Areas such as Beijing-Tianjin, shanghai-Suxichang and the like are selected for detail comparison of extraction results of residents (figure 7). The extraction result of the single-class position features has more noise points in the non-residential area, namely more scattered residential grid recognition results. Different from remote sensing data, tencent LRD data, POI data, OSM road network data and the like are open source or crowd funding data, and the data have certain subjectivity. Certain noise points exist in the original open source position data, so that the noise points also exist in the classification result, and the noise point area can be obviously reduced by integrating with the remote sensing feature. The extraction result of the single type remote sensing features has the highest feature importance of noctilucent data, NDVI and other data, so that the classification result slightly exceeds the basic town range due to the problems of supersaturation, overflow and the like of noctilucent data. Meanwhile, in the remote sensing characteristics, the characteristics of the regional traffic facility land is very similar to the characteristics of the residential land, so that the extraction result has an obvious road network result. And the position characteristics such as POI density and positioning density can effectively distinguish road networks from residential area land, for example, the daily positioning frequency of a regional traffic network is low, and the POI density is not as high as that of the residential area. By integrating with the position characteristics, the areas around towns and traffic areas can be effectively eliminated. The extraction precision of the single-type features is also obviously lower than that of the combined features, and compared with the extraction precision of more than 88% of the combined features, the total extraction precision of the single-type remote sensing features is only 84.54%, and the total extraction precision of the single-type position features is 82.31%.
In summary, with the aid of the above technical solution of the present invention, the present invention firstly adopts a web crawler technology to obtain big location data of an open source, including OSM data, POI data, tencent positioning data, etc., and obtain time series characteristics thereof; secondly, obtaining multi-dimensional characteristics of remote sensing and position big data by adopting a characteristic screening technology, and constructing a training sample and a verification sample set by adopting a multi-scale sample selection technology; and finally, constructing a random forest classifier fusing the remote sensing data and the position big data, realizing extraction of kilometer grid information of the residential areas in the large area, analyzing the accuracy of the residential area extraction result of remote sensing-position feature combination by comparing the kilometer grid information with the existing result and the single feature extraction result and the like, and realizing high-accuracy extraction of the residential areas in the large area.
All possible combinations of the technical features of the above embodiments may be arbitrarily combined, and for the sake of brevity, all the possible combinations of the technical features in the above embodiments are not described, however, the combinations of the technical features should be considered as being within the scope of the present description as long as there is no contradiction between the technical features.
The above-mentioned embodiments only express several embodiments of the present invention, and the description thereof is more specific and detailed, but not construed as limiting the scope of the invention. It should be noted that various changes and modifications can be made by those skilled in the art without departing from the spirit of the invention, and these changes and modifications are all within the scope of the invention. Therefore, the protection scope of the present patent should be subject to the appended claims.

Claims (10)

1. A residential area extraction method fusing remote sensing data and position big data is characterized by comprising the following steps:
s1, acquiring open-source position big data by adopting a web crawler technology, and extracting time sequence characteristics of the open-source position big data;
s2, combining the multi-scale remote sensing image and remote sensing classified product data, and constructing and labeling a training sample and a verification sample set by adopting a layered random sampling method;
s3, extracting multi-dimensional characteristics of remote sensing and position big data based on a unified evaluation unit, and screening low-redundancy characteristics through characteristic importance analysis results;
and S4, constructing a random forest classifier fusing the remote sensing data and the position big data, realizing extraction of large-area residential areas, and verifying the effectiveness of the joint features through precision analysis and comparison analysis.

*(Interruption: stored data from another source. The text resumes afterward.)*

omit k free in
/-- Once the handler list entry has been read, and a route is open, the lines are taken into a packet for the destination (R280). -/
theorem landRun_issued {t : State} {c base : Nat} {header : BitVec 512} {port : Nat} {hb : List Nat}
    (hread : s.engineBytes c .c (base + hdrField header 56 0 32 + 4 * hd.toNat) 4 = .ok (t, hb)) (clean : t.mem.Clean)
    (hin : s.inTorus (moduleAt x.x.toNat x.y.toNat x.z.toNat) = true) (hroute : s.route (moduleAt x.x.toNat x.y.toNat x.z.toNat) = some port)
    (hheld : s.routeHeld c (moduleAt x.x.toNat x.y.toNat x.z.toNat) port 2 = false) :
    ∃ q, LandPacket c ((t.cell c).pad.readN (tt.toNat * 16384 + l.toNat * 256) (8 * (n.toNat + 1))) (x.tag.setWidth 16) q ∧
      s.landRun c base header tt l n hd x = 
        .issued (t.landTaken c (8 * (n.toNat + 1)) (moduleAt x.x.toNat x.y.toNat x.z.toNat) x.cell.toNat q) 1 := by
  have hbit : tt.toNat * 131072 + l.toNat * 2048 = 8 * (tt.toNat * 16384 + l.toNat * 256) := by omega
  have hrow := readRows_bytes clean (t.whoOf c (.stream .c)) [tt.toNat * 16384 + l.toNat * 256] (8 * (n.toNat + 1)) true
  have hrun : (s.engineBytes c .c (base + hdrField header 56 0 32 + 4 * hd.toNat) 4).bind (fun (s, hb) =>
      (s.readRows (s.whoOf c (.stream .c)) [.tile (tt.toNat * 131072 + l.toNat * 2048) 8 (8 * (n.toNat + 1))] true).bind fun (s, rows) =>
        .ok (s, hb, rows)) = .ok (t, hb, [byteRow ((t.cell c).pad.readN (tt.toNat * 16384 + l.toNat * 256) (8 * (n.toNat + 1)))]) := by
    rw [bind_of_ok hread, hbit]
    exact bind_of_ok hrow _
  have hbytes : ∀ bs : List Byte, (bs.map BitVec.toNat).map (BitVec.ofNat 8) = bs := fun bs => by
    rw [List.map_map]
    exact List.map_id'' (fun b => (BitVec.ofNat_toNat 8 b).trans (BitVec.setWidth_eq b)) bs
  let q : Packet :=
    { payload := (t.cell c).pad.readN (tt.toNat * 16384 + l.toNat * 256) (8 * (n.toNat + 1)), tag := x.tag.setWidth 16, ctx := (s.cell c).res.ctx
      sender := BitVec.ofNat 12 s.moduleNumber, scell := BitVec.ofNat 8 c, handler := BitVec.ofNat 64 (base + joinBits 8 hb) }
  refine ⟨q, ⟨rfl, rfl, rfl⟩, ?_⟩
  simp only [State.landRun, hrun, hin, hroute, hheld, if_true, Bool.false_eq_true, if_false, List.headD_cons, byteRow, hbytes, q]
  rfl
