-- ==== Sys2Proof/Syntax.lean ====
section
/-! DEFINITION. The commands of the block: one constructor per row of spec/opcode_table.json, with the operands
the model gives the row. An index of a thing the device has a fixed number of is a Fin, so no command can name one
that does not exist. -/

namespace Sys2Proof

open Sys2Proof.Machine
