-- ==== Sys2Proof/Decode.lean ====
section
/-! DEFINITION. Decoding of table words. The opcode table gives no row any bits: the block takes commands, not words. -/

namespace Sys2Proof

/-- The command a word of the opcode table spells: none, since no row of the table has bits. -/
def decodeTableWord (_nbits _w : Nat) : Option Instr := none

end Sys2Proof
end

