-- ==== Sys2Proof/Machine/RavineOps.lean ====
section
/-! DEFINITION. The Ravine table (R214–R219): fill blocks, entries, durable records, the full state. -/

namespace Sys2Proof.Machine

/-- A fill block (R215). -/
def fillBlock : Block := { guard := ~~~(crc64 (zeroBytes 4096)) }

/-- Bitmap of a list of positions. -/
def posBitmap (l : List Nat) : U64 := BitVec.ofNat 64 ((l.eraseDups.map (fun j => 2 ^ j)).sum)

/-- Positions of a bitmap. -/
def bitmapPos (b : U64) : List Nat := (List.range 64).filter b.getLsbD

/-- Code of a cause in a Ravine record (R218). -/
def RavineCause.code (c : RavineCause) : Nat :=
  match c with
  | .resurvey => 1 | .hostRead => 2 | .destage => 3 | .levelRun => 4 | .selfHeal => 5 | .replay => 6 | .restore => 7

/-- Capacity of the live table, and records of one half of a pool's store (R218, R219). -/
def ravineCapacity : Nat := 16515072
def ravineHalfRecs : Nat := 131072 * 126

/-- Sets or clears the full state; 2925 pulses on each (R219). -/
def Dev.settleRavine (d : Dev) : Dev :=
  let n := d.loss.ravine.length
  if !d.loss.ravineFull && ravineCapacity ≤ n then { d with loss.ravineFull := true }.pulse 2925
  else if d.loss.ravineFull && n + 1024 ≤ ravineCapacity then { d with loss.ravineFull := false }.pulse 2925
  else d

/-- Live entries of a pool's arrays. -/
def Dev.liveRavine (d : Dev) (p : Nat) : Nat :=
  (d.loss.ravine.filter (fun e => (d.arr (e.1 / 256 / 2 ^ 48)).pool == p)).length

/-- Member LBA of a page of a half of the Ravine store (R37, R218). -/
def ravineLba (half page : Nat) : Nat := 262144 + half * 131072 + page

/-- Appends one record to the Ravine store of every available replica member of a pool. A half that becomes full has the
live entries written into the other half, and the halves switch with one metadata change (R215, R218). The append number
and what waits for it are kept. -/
def Dev.appendRavine (d : Dev) (p dest : Nat) : Dev :=
  let n := SMap.at d.loss.ravineRecs p
  let half := SMap.at d.loss.ravineHalf p
  let ports := (d.pool p).replicas.filter d.memberUp
  let id := d.loss.nextAppend
  let d := { d with
    loss.ravineRecs := SMap.set d.loss.ravineRecs p (n + 1)
    loss.nextAppend := id + 1
    loss.appends := SMap.put d.loss.appends id { left := ports.length, destage := dest } }
  let d := ports.foldl (fun d x => d.submit x { op := .write, fua := true, lba := ravineLba half (n / 126)
                                                purpose := .ravine id }) d
  if n + 1 = ravineHalfRecs then
    let pages := (d.liveRavine p + 125) / 126
    let d := ports.foldl (fun d x => d.submit x { op := .write, fua := true, lba := ravineLba (1 - half) 0, count := pages
                                                  purpose := .checkpoint p }) d
    d.requestMeta { pool := p, op := .ravineHalf p }
  else d

/-- Adds a record to the repair log (R190). -/
def Dev.logRepair (d : Dev) (r : RepairRec) : Dev :=
  { d with prot.log := ({ r with powered := d.tb.poweredSec % 2 ^ 32 } :: d.prot.log).take 256 }.bump 0x2601 2

/-- A cached block fails its check: a clean one is dropped, a dirty one is replaced from the partner's mirror area while that
is in sync, or is lost (R180). Answers whether it is lost. -/
def Dev.badLine (d : Dev) (key : Nat) (copy : Option Block) (source : RepairSource) : Bool × Dev :=
  let l := d.line key
  let a := key % 64
  if !l.present then (false, d)
  else if !l.dirty then (false, d.onLine key (fun _ => {}))
  else match if d.mirrorSync (d.arr a).pool then copy else none with
    | some b => (false, d.onLine key (fun l => { l with block := b }))
    | none =>
      let p := (d.arr a).locate (key / 64)
      let d := ((d.onLine key (fun _ => {})).bump 0x2600 8).pulse 2920
      (true, d.logRepair { kind := .cache, array := a, source := source, stripe := p.1, row := p.2.2, bitmap := posBitmap [p.2.1]
                           port := d.portOf (d.arr a) p.1 p.2.1 })

/-- Marks positions of a row lost in the live table; clean copies in the cache were not written since and go (R214–R216). -/
def Dev.markLost (d : Dev) (a s u : Nat) (lost : List Nat) (cause : RavineCause) : Dev :=
  let k := ravineKey a s u
  let d := lost.foldl (fun (d : Dev) j =>
    let key := cacheKey a ((d.arr a).blockAt s j u)
    if (d.line key).present && !(d.line key).dirty then d.onLine key (fun _ => {}) else d) d
  let fresh := !SMap.has d.loss.ravine k
  let e : RavineEntry := { bitmap := (SMap.at d.loss.ravine k).bitmap ||| posBitmap lost, cause := cause.code
                           powered := d.tb.poweredSec % 2 ^ 32 }
  let d := { d with loss.ravine := SMap.set d.loss.ravine k e }
  if fresh then (d.bump (0x3600 + a) 8).settleRavine else d

/-- Takes positions of a row out of the table; the row leaves it with the last, and 2926 pulses (R217). -/
def Dev.clearLost (d : Dev) (a s u : Nat) (pos : List Nat) : Dev :=
  let k := ravineKey a s u
  let b := (SMap.at d.loss.ravine k).bitmap &&& ~~~posBitmap pos
  if !SMap.has d.loss.ravine k then d
  else if b = 0 then
    (({ d with loss.ravine := SMap.drop d.loss.ravine k }.bump (0x3600 + a) 9).pulse 2926).settleRavine
  else { d with loss.ravine := SMap.mod d.loss.ravine k (fun e => { e with bitmap := b }) }

/-- A row of the array is in the table. -/
def Dev.entered (d : Dev) (a s u : Nat) : Bool := SMap.has d.loss.ravine (ravineKey a s u)

/-- The source that pulses when a row has been entered, by the cause its record gives (R168, R195, R215, R218). -/
def ravineSource (cause : Nat) : Nat := if cause = 6 || cause = 7 then 2917 else if cause = 4 then 2922 else 2925

end Sys2Proof.Machine
end

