/-- Changes the plan of one row. -/
def Destage.onRow (g : Destage) (u : Nat) (f : RowPlan → RowPlan) : Destage :=
  { g with rows := g.rows.map (fun r => if r.row = u then f r else r) }
def Destage.plan (g : Destage) (u : Nat) : RowPlan := (g.rows.find? (fun r => r.row == u)).getD {}

/-- A block read at a position of a row passes its check (R173). -/
def Dev.checkAt (d : Dev) (a s u q : Nat) (b : Block) : Bool :=
  let r := d.arr a
  match r.layout with
  | .mirror => b.checkData (r.blockAt s 0 u)
  | .parity => if q < r.d then b.checkData (r.blockAt s q u) else b.checkParity

/-- The cache key of a data position of a row. -/
def Array.keyAt (r : Array) (a s j u : Nat) : Nat := cacheKey a (r.blockAt s j u)

/-- Data positions of a row that the destage carries. -/
def Dev.changedOf (d : Dev) (a s u : Nat) (keys : List Nat) : List Nat :=
  (List.range (d.arr a).dataChunks).filter (fun j => keys.contains ((d.arr a).keyAt a s j u))

/-- The method of R111 and R112 for a row. -/
def Dev.methodOf (d : Dev) (a s u : Nat) (c : List Nat) : RowMethod :=
  let r := d.arr a
  match r.layout with
  | .mirror => .mirror
  | .parity =>
    if c.length = r.d then .full
    else if 2 * c.length + r.red ≤ r.d && !c.any (d.rowErasures a s u).contains then .delta
    else .reconstruct

/-- Positions a row reads by its method (R111, R112, R217): a lost position is never read, an erased one cannot be. -/
def Dev.wantedOf (d : Dev) (a s u : Nat) (m : RowMethod) (c bad : List Nat) : List Nat × Bool :=
  let r := d.arr a
  let er := d.erasedOf a s ++ bad
  let lost := d.lostOf a s u
  let can := fun q => !er.contains q && !lost.contains q
  match m with
  | .full | .mirror => ([], false)
  | .delta =>
    if c.any (fun j => bad.contains j) || bad.any (r.d ≤ ·) then ((List.range r.width).filter can, true)
    else ((c ++ List.range' r.d r.red).filter can, false)
  | .reconstruct =>
    let need := (List.range r.d).filter (fun j => !c.contains j && !lost.contains j)
    if need.any er.contains then ((List.range r.width).filter can, true) else (need, false)

/-- A resident clean line stands for the member's block (R111). -/
def Dev.cleanBlock (d : Dev) (a s u q : Nat) : Option Block :=
  let r := d.arr a
  if r.dataChunks ≤ q then none
  else
    let l := d.line (r.keyAt a s q u)
    if l.present && !l.dirty then some l.block else none

/-- Plans one row: its method, and what is taken from the cache. -/
def Dev.planRow (d : Dev) (a s u : Nat) (keys : List Nat) : RowPlan :=
  let c := d.changedOf a s u keys
  let m := d.methodOf a s u c
  let w := d.wantedOf a s u m c []
  let hits := w.1.filterMap (fun q => (d.cleanBlock a s u q).map (fun b => (q, b)))
  { row := u, method := m, changed := c, rebuild := w.2
    old := hits.foldl (fun o e => SMap.put o e.1 (some e.2)) []
    want := w.1.filter (fun q => !(hits.map Prod.fst).contains q) }

/-- Counter of a method, 2300h.0E to 2300h.10 (R111, R123). -/
def RowMethod.counter (m : RowMethod) : Option Nat :=
  match m with | .full => some 0xE | .delta => some 0xF | .reconstruct => some 0x10 | .mirror => none

/-- Basin priority of a destage's reads and writes (R119, R409). -/
def Dev.destagePrio (d : Dev) (g : Destage) : Nat :=
  if g.relevel.isSome then 3
  else if g.trigger == .ceiling && d.wp.lowered then 0
  else if g.urgent then 1 else 2

/-- Submits the reads a row wants. -/
def Dev.readRow (d : Dev) (id u : Nat) : Dev :=
  let g := d.dst id
  let r := d.arr g.array
  let h := d.chunkRow r g.stripe
  (g.plan u).want.foldl (fun d q => d.submit (d.portOf r g.stripe q)
    { op := .read, prio := d.destagePrio g, lba := r.memberLba h u, purpose := .destageRead id u q }) d

/-- TE requester of a destage (R78, R119, R215). -/
def Dev.destageRequester (d : Dev) (g : Destage) : Nat :=
  if g.relevel.isSome then g.requester
  else if g.urgent || (g.trigger == .ceiling && d.wp.lowered) then 1
  else if g.rows.any (fun r => r.method == .delta) then 4 else 3

/-- Blocks to write at a position of a row: the produced block, else the carried line's. -/
def Dev.outBlock (d : Dev) (g : Destage) (r : RowPlan) (q : Nat) : Option Block :=
  match SMap.at r.parity q with
  | some b => some b
  | none =>
    match r.method with
    | .mirror => some (d.line ((d.arr g.array).keyAt g.array g.stripe 0 r.row)).block
    | .full | .delta | .reconstruct =>
      if r.changed.contains q then some (d.line ((d.arr g.array).keyAt g.array g.stripe q r.row)).block else none

/-- Positions a destage writes: those with a block in some row and an available location (R72, R113 step 6). -/
def Dev.positionsOf (d : Dev) (g : Destage) : List Nat :=
  let er := d.erasedOf g.array g.stripe
  (List.range (d.arr g.array).width).filter (fun q => !er.contains q
    && (g.allZero || g.rows.any (fun r => (d.outBlock g r q).isSome)))

/-- Some carried block belongs to a write acknowledged under the write-back rows, or was restored (R127). -/
def Dev.carriesAcked (d : Dev) (g : Destage) : Bool :=
  g.carried.any (fun k =>
    let l := d.line k.1
    l.restored || !d.wp.works.any (fun w => w.2.kind.writes && w.2.stamp == l.version && w.2.nsid == l.nsid))

/-- Writes the INTENT when a pair of SRAM slots is free, else the destage waits at step 5 (R132, R134). -/
def Dev.writeIntent (d : Dev) (id : Nat) : Dev :=
  let g := d.dst id
  let rows := g.rows.map (·.row)
  let first := rows.foldl min (rows.headD 0)
  let last := rows.foldl max 0
  if !d.slotPair || d.halted then
    (d.onDst id (fun g => { g with step := .intent, seq := 0 })).onAj g.array (fun j => { j with
      waiting := if j.waiting.contains id then j.waiting else j.waiting ++ [id] })
  else
    let seq := (d.aj g.array).nextSeq
    let gen := (d.pool (d.arr g.array).pool).gen
    let d := d.addRec { type := .intent, array := g.array, wb := d.carriesAcked g, zero := g.allZero
                        cycle := g.cycle, stripe := g.stripe, layoutGen := gen, bitmap := posBitmap (d.positionsOf g)
                        ident := g.ident, firstRow := first, lastRow := last }
    let d := { d with jrn.reserved := d.jrn.reserved + 1 }.onAj g.array (fun j => { j with
      waiting := j.waiting.filter (· != id) })
    (d.onDst id (fun g => { g with step := .intent, seq := seq, layoutGen := gen, firstRow := first, lastRow := last
                                   intentTick := d.tb.now })).issuePages g.array false

/-- Runs of consecutive rows among those a position writes: first row and count. -/
def rowRuns : List Nat → List (Nat × Nat)
  | [] => []
  | u :: us =>
    match rowRuns us with
    | (v, n) :: rest => if v = u + 1 then (u, n + 1) :: rest else (u, 1) :: (v, n) :: rest
    | [] => [(u, 1)]

/-- The chunk writes of one position, with FUA (R99, R113 step 6, R122). -/
def Dev.chunkItems (d : Dev) (id q : Nat) : List Item :=
  let g := d.dst id
  let r := d.arr g.array
  let h := d.chunkRow r g.stripe
  let x := d.portOf r g.stripe q
  if g.allZero then
    [{ op := .writeZeroes, fua := true, prio := d.destagePrio g, dealloc := (d.port x).drive.zeroing == 1
       lba := r.memberLba h 0, count := r.c, purpose := .chunkWrite id q }]
  else
    (rowRuns ((g.rows.filter (fun p => (d.outBlock g p q).isSome)).map (·.row))).map (fun e =>
      { op := .write, fua := true, prio := d.destagePrio g, lba := r.memberLba h e.1, count := e.2
        blocks := (List.range' e.1 e.2).map (fun u => ((d.outBlock g (g.plan u) q).getD {})), purpose := .chunkWrite id q })

/-- What found a row that an activity enters (R190). -/
def Dev.contSource (d : Dev) (c : Cont) : RepairSource :=
  match c with
  | .destage _ => .destageRead
  | .rowWork k => (SMap.at d.prot.rowWorks k).source
  | .resurvey .. => .resurveyRead
  | .replay _ => .replay

/-- The re-level of a row has retired: its entry is reported and logged (R190, R215 step 3). -/
def Dev.enteredRow (d : Dev) (g : Destage) (r : RowPlan) (c : Cont) : Dev :=
  (d.pulse (ravineSource (SMap.at d.loss.ravine (ravineKey g.array g.stripe r.row)).cause)).logRepair
    { kind := .lost, array := g.array, source := d.contSource c, count := g.written.length, stripe := g.stripe, row := r.row
      bitmap := posBitmap r.changed
      port := match r.changed with | [] => 255 | q :: _ => d.portOf (d.arr g.array) g.stripe q }

/-- Records the retire of a destage and everything that follows it but the release of other work (R113 steps 7, 8). -/
def Dev.retire (d : Dev) (id : Nat) : Dev :=
  let g := d.dst id
  let d := d.addRec { type := .retire, array := g.array, cycle := g.cycle, stripe := g.stripe
                      layoutGen := g.layoutGen, bitmap := posBitmap g.written, ident := g.ident
                      firstRow := g.firstRow, lastRow := g.lastRow, extra := (posBitmap g.erased).toNat }
  let d := { d with jrn.reserved := d.jrn.reserved - 1 }
  let d := g.carried.foldl (fun d k => d.onLine k.1 (fun l =>
    { l with dirty := l.dirty && k.2 < l.version, durable := max l.durable k.2, restored := false })) d
  let d := if g.relevel.isSome then d else d.latency 7 (d.tb.now - g.since)
  let d := { d with wp.destages := SMap.drop d.wp.destages id }
  let d := if g.relevel.isSome then d else d.releaseLock id g.array g.stripe
  let d := match g.relevel with
    | some c => g.rows.foldl (fun (d : Dev) (r : RowPlan) => d.enteredRow g r c) { d with wp.conts := d.wp.conts ++ [c] }
    | none => d
  ((d.trimSram g.array).issuePages g.array false).ceiling.settleAcks

/-- Every chunk write has ended: lost blocks written are cleared durably first, then the destage retires (R113, R217). -/
def Dev.chunksDone (d : Dev) (id : Nat) : Dev :=
  let g := d.dst id
  let cleared := if g.relevel.isSome then [] else g.rows.filter (fun r =>
    r.changed.any (d.lostOf g.array g.stripe r.row).contains)
  if cleared.isEmpty then d.retire id
  else
    let d := d.onDst id (fun g => { g with step := .clearing })
    let p := (d.arr g.array).pool
    let d := d.appendRavine p id
    if ((d.pool p).replicas.filter d.memberUp).isEmpty then
      let d : Dev := { d with loss.appends := SMap.drop d.loss.appends (d.loss.nextAppend - 1) }
      (cleared.foldl (fun (d : Dev) r => d.clearLost g.array g.stripe r.row r.changed) d).retire id
    else d

/-- Issues all chunk writes of a destage whose INTENT is persistent (R113 step 6, R132). -/
def Dev.startChunks (d : Dev) (id : Nat) : Dev :=
  let g := d.dst id
  let r := d.arr g.array
  let d := (d.latency 8 (d.tb.now - g.intentTick)).markCatchUp g.array g.stripe
  let pos := d.positionsOf g
  let items := pos.flatMap (fun q => (d.portOf r g.stripe q :: d.extraPorts g.array g.stripe q).flatMap (fun x =>
    (d.chunkItems id q).map (fun it => (x, it))))
  let d := d.onDst id (fun g => { g with step := .writing, writesLeft := items.length, erased := d.erasedOf g.array g.stripe })
  if items.isEmpty then d.chunksDone id else items.foldl (fun d e => d.submit e.1 e.2) d

/-- Destages of array a whose INTENT has become persistent go on; those that waited for slots write theirs (R132, R134,
R139). -/
def Dev.settleIntents (d : Dev) (a : Nat) : Dev :=
  let d := (d.aj a).waiting.foldl (fun d id => if d.slotPair then d.writeIntent id else d) d
  (SMap.keys d.wp.destages).foldl (fun d id =>
    let g := d.dst id
    if g.array == a && g.step == .intent && g.seq != 0 && 2 ≤ d.copiesWith a g.seq then d.startChunks id else d) d

/-- New data of a row for the engines: carried blocks, old blocks, zero for lost positions (R111, R215, R217). -/
def Dev.teData (d : Dev) (g : Destage) (r : RowPlan) : SMap (Option Block) :=
  let a := d.arr g.array
  let lost := if g.relevel.isSome then r.changed else (d.lostOf g.array g.stripe r.row).filter (fun j => !r.changed.contains j)
  (List.range a.d).foldl (fun m j =>
    if lost.contains j then m
    else if r.changed.contains j then SMap.put m j (some (d.line (a.keyAt g.array g.stripe j r.row)).block)
    else match SMap.at r.old j with
      | some b => SMap.put m j (some b)
      | none => m) []

/-- The TE rows of a destage for one operation (R75, R113 step 4). -/
def Dev.teRowOf (d : Dev) (g : Destage) (r : RowPlan) (op : TeOp) : TeRow :=
  let a := d.arr g.array
  let er := (d.erasedOf g.array g.stripe).filter (a.d ≤ ·)
  match op with
  | .delta =>
    { row := r.row, old := r.old, erased := er
      new := r.changed.foldl (fun m j => SMap.put m j (some (d.line (a.keyAt g.array g.stripe j r.row)).block)) [] }
  | .decode =>
    { row := r.row, old := r.old
      erased := (d.rowErasures g.array g.stripe r.row ++ r.bad).eraseDups }
  | .encode | .verify | .compare | .kat => { row := r.row, new := d.teData g r, erased := er }
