/-- A COMPARE or its hold ends: copies whose RETIRE has arrived are freed, the others are as before (R85, R246). -/
def Dev.endCompare (d : Dev) (a s : Nat) : Dev :=
  { d with
    pair.compares := d.pair.compares.filter (fun c => !(c.1 == a && c.2.1 == s))
    pair.mirror := d.pair.mirror.filterMap (fun (e : Nat × MirrorBlock) =>
      if d.mirrorStripe e.1 != (a, s) || !e.2.held then some e
      else if e.2.retired then none else some (e.1, { e.2 with held := false })) }

/-- A DIGEST starts a COMPARE of the mirrored copy at TE requester 8, when the copy is whole (R78, R85). -/
def Dev.startCompare (d : Dev) (a s ident : Nat) (digest : List Byte) : Dev :=
  let r := d.arr a
  let d := d.raiseStamp (ident + 1)
  let keys := (List.range r.stripeBlocks).map (fun i => cacheKey a (s * r.stripeBlocks + i))
  if !r.defined || keys.any (fun k => !(SMap.at d.pair.mirror k).present) then d
  else
    let d := { d with
      pair.compares := d.pair.compares ++ [(a, s, ident, digest)]
      pair.mirror := keys.foldl (fun m k => SMap.mod m k (fun b => { b with held := true })) d.pair.mirror }
    let rows := (List.range r.c).map (fun u => ({ row := u, new := (List.range r.d).foldl (fun m j =>
      SMap.put m j (some (SMap.at d.pair.mirror (r.keyAt a s j u)).block)) [] } : TeRow))
    (d.teSubmit { op := .compare, requester := 8, owner := .shadow (2 ^ 64 + ident), array := a, stripe := s
                  d := r.d, p := r.red } rows).2

/-! Loss of the path and fencing -/

/-- Issues Reservation Acquire naming the partner's key on members of a pool (R236, R251, R253). -/
def Dev.acquireOn (d : Dev) (p : Nat) (abort : Bool) (members : List Nat) : Dev :=
  let d := d.onPp p (fun g => { g with waiting := members })
  members.foldl (fun d x => d.submit x { op := .resAcquire, abort := abort, prio := 0, purpose := .acquire p }) d

/-- An owner fences its partner under path loss (R251). -/
def Dev.fencePartner (d : Dev) (p : Nat) : Dev :=
  (d.onPp p (fun g => { g with fencing := true, held := [], lostKeys := [] })).acquireOn p false (d.fenceMembers p)

/-- Drops everything a device holds of a pool's data and work: cache lines, locks, destages, row work, replay, mirrored
blocks; host work ends as on an inaccessible path (R253 step 6). -/
def Dev.dropPool (d : Dev) (p : Nat) : Dev :=
  let mine := fun a => d.inPool p a
  let works := (d.wp.works.filter (fun e => e.2.nsid != 0 && d.poolOfNs e.2.nsid == p)).map Prod.fst
  let gone := d.lay.changes.filter (fun c => c.pool == p)
  let d := { d with
    wp.cache := d.wp.cache.filter (fun e => !mine (e.1 % 64))
    wp.destages := d.wp.destages.filter (fun e => !mine e.2.array)
    wp.timers := d.wp.timers.filter (fun e => !mine (e.1 % 64))
    wp.locks := d.wp.locks.filter (fun q => !mine q.array)
    wp.entries := d.wp.entries.filter (fun q => !mine q.array)
    jrn.jobs := d.jrn.jobs.filter (fun e => !mine e.2.record.array)
    jrn.sram := d.jrn.sram.filter (fun r => !mine r.array)
    jrn.unconfirmed := d.jrn.unconfirmed.filter (fun u => !mine u.1)
    jrn.arrays := d.jrn.arrays.filter (fun e => !mine e.1)
    prot.rowWorks := d.prot.rowWorks.filter (fun e => !mine e.2.array)
    loss.resurveys := d.loss.resurveys.map (fun (e : Nat × Resurvey) =>
      (e.1, if mine e.2.array then { e.2 with inFlight := [], slot := none } else e.2))
    pair.mirror := d.pair.mirror.filter (fun e => !mine (e.1 % 64))
    pair.mirrorRecs := d.pair.mirrorRecs.filter (fun r => !mine r.array)
    lay.changes := d.lay.changes.filter (fun c => c.pool != p) }
  let d := gone.foldl (fun d c => (d.metaFailed c).metaReport c .unstored) d
  let d := works.foldl (fun d id => (d.onWork id (fun w => w.fail 0x302 w.lba)).finishWork id) d
  let open' : Nat := ((SMap.keys d.jrn.arrays).map (fun a => (d.openRecs a).length)).sum
  { d with jrn.reserved := open' }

2. The method for extracting the residential area by fusing the remote sensing data and the big position data according to claim 1, wherein the step of acquiring the big open-source position data and the time series characteristics thereof by adopting a web crawler technology comprises the following steps:
s11, constructing a web crawler by adopting a Python Request library, collecting Tencent positioning density data, analyzing page data and extracting required positioning frequency and grid position information;
s12, constructing a standard time series curve of the hour-level positioning frequency of residential areas and non-residential areas;
s13, establishing an hour-level positioning frequency time series curve for each grid by taking the standard time series curve of the residential area as a reference, and normalizing the hour-level positioning frequency time series curve to be 0-1;
s14, calculating the similarity between each grid time sequence curve and the standard time sequence curve by using the Markov distance and the Pearson correlation coefficient;
s15, calculating the correlation coefficient between the Mahalanobis distance and the Pearson by adopting a Python Scipy library to serve as the correlation between a grid curve and a small-scale standard time sequence curve;
and S16, reflecting the human activity intensity difference between weekdays and weekends of residential areas and non-residential areas by adopting the ratio of the weekend positioning frequency to the weekend positioning frequency.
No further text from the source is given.